Fri Mar 26 01:57:38 CET 2010

On Thu, 25 Mar 2010 06:26:11 am Mark Dickinson wrote:

> Here's an interesting recent blog post on this subject, from the
> creator of Eiffel:
>
> http://bertrandmeyer.com/2010/02/06/reflexivity-and-other-pillars-of-
>civilization/

Sorry, but he lost me right at the beginning when he quoted someone 
else:

    "there is no reason to believe that the result of one 
    calculation with unclear value should match that of 
    another calculation with unclear value" 

and then argued:

    "The exact same argument can be used to assert that the 
    result should not be False:  

    … there is no reason to believe that the result of one 
    calculation with unclear value should not match that of 
    another calculation with unclear value.

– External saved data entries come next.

/-! ### The bytes that a reset lets change (R281) -/

theorem State.scrambleRange_changesOnly (s : State) (q : Range) : s.ChangesOnly (s.scrambleRange q) [q] := by
  refine .of_frame fun x hx => State.byteAt_scramble_outside s ?_
  have hclip : (s.clip q).len ≤ q.len := Nat.min_le_left _ _
  exact hx.imp_right fun hout => le_trans (Nat.add_le_add_left hclip q.base) hout

theorem State.scrambleRanges_changesOnly (s : State) (qs : List Range) :
    s.ChangesOnly (qs.foldl State.scrambleRange s) qs := by
  induction qs generalizing s with
  | nil => exact .of_mem_eq rfl []
  | cons q qs ih => exact (s.scrambleRange_changesOnly q).trans (ih (s.scrambleRange q))

/-- A reset changes only bytes of the aborted ranges. -/
theorem State.takeReset_changesOnly (s : State) : s.ChangesOnly s.takeReset s.abortedRanges :=
  s.scrambleRanges_changesOnly s.abortedRanges

/-- The aborted ranges are those that the command at CPC, or the command that waits, writes by its rule. -/
theorem State.mem_abortedRanges {s : State} {q : Range} (h : q ∈ s.abortedRanges) :
    ∃ i, ((s.phase = .run ∧ s.fetch = .ok i) ∨ ∃ req, s.phase = .waitCapture req ∧ i = req.command.instr) ∧
      q ∈ s.writtenRanges i := by
  unfold State.abortedRanges at h
  cases hphase : s.phase with
  | idle =>
    rw [hphase] at h
    cases h
  | run =>
    cases hfetch : s.fetch with
    | ok i =>
      simp only [hphase, hfetch] at h
      exact ⟨i, .inl ⟨rfl, rfl⟩, h⟩
    | error e =>
      simp only [hphase, hfetch] at h
      cases h
  | waitCapture req =>
    refine ⟨req.command.instr, .inr ⟨req, rfl, rfl⟩, ?_⟩
    simp only [hphase] at h
    cases hcommand : req.command with
    | capture | iterate =>
      simp only [hcommand] at h
      exact h

/-- An address of a range that is written under a condition is an address of the range. -/
theorem has_of_mem_guarded {c : Prop} [Decidable c] {qs : List Range} {q : Range} {x : Nat}
    (h : q ∈ if c then qs else []) (hx : q.has x = true) : ∃ p ∈ qs, p.has x = true := by
  split_ifs at h with hc
  · exact ⟨q, h, hx⟩
  · cases h

/-- An answer turn with no request outstanding is discarded (R151, R281). -/
theorem step_answer_idle {s : State} {a : CaptureAnswer} {rest : List Turn} (hidle : s.phase = .idle)
    (h : s.turns = .captureAnswer a :: rest) : step s = .next (s.withTurns rest) := by
  rw [step_turn h, takeTurn, answerCapture, State.withTurns_phase, hidle]

/-- Settles O55: the bytes are in the aborted ranges, command by command. -/
theorem resetTouchesOnlyTheAbortedCommand : Obligations.ResetTouchesOnlyTheAbortedCommand := by
  unfold Obligations.ResetTouchesOnlyTheAbortedCommand
  refine ⟨fun s answer rest => step_turn, fun s u rest hinv hturns h => ?_⟩
  cases (step_reset hturns).symm.trans h
  refine ⟨fun answer later hlater => step_answer_idle rfl hlater, fun x hx => ?_⟩
  have hchanges : s.ChangesOnly (s.withTurns rest).takeReset s.abortedRanges :=
    (s.withTurns rest).takeReset_changesOnly
  obtain ⟨q, hq, hhas⟩ := hchanges x hx
  obtain ⟨i, hi, hwritten⟩ := State.mem_abortedRanges hq
  refine ⟨i, hi.imp_right fun ⟨req, hwait, hinstr⟩ => ⟨req, hwait, hinstr⟩, ?_⟩
  cases i with
  | halt | nop | swap => cases hwritten
  | setup t r => exact has_of_mem_guarded hwritten hhas
  | capture | diff | compress | iterate | decompress | merge | receive =>
    simpa using has_of_mem_guarded hwritten hhas

end Sys2Proof.Machine
end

    Just as convincing! Both arguments complement each other: 
    there is no compelling reason for demanding that the 
    values be equal; and there is no compelling argument either 
    to demand that they be different. If you ignore one of the 
    two sides, you are biased."

This whole argument is invalid on at least three levels. I'll get the 
first two out the way briefly

#1: Bertrand starts by treating NANs as "unclear values", and concludes 
that we shouldn't prefer "two unclear values are different" as more 
compelling than "two unclear values are the same". But this is 
ridiculous -- if you ask me a pair of questions, and I answer "I'm not 
sure" to both of them, why would you assume that the right answer to 
both questions is actually the same?

#2: But in fact NANs aren't "unclear values", they are not values at 
all. The answer to "what is the non-complex logarithm of -1?" is 
not "I'm not sure" but "there is no such value". Bertrand spends an 
awful lot of time trying to demonstrate why the reflexivity of equality 
(every x is equal to itself) should apply to NANs as well as the other 
floats, but RoE is a property of equivalence relations, which does not 
(and should not) hold for "there is no such value".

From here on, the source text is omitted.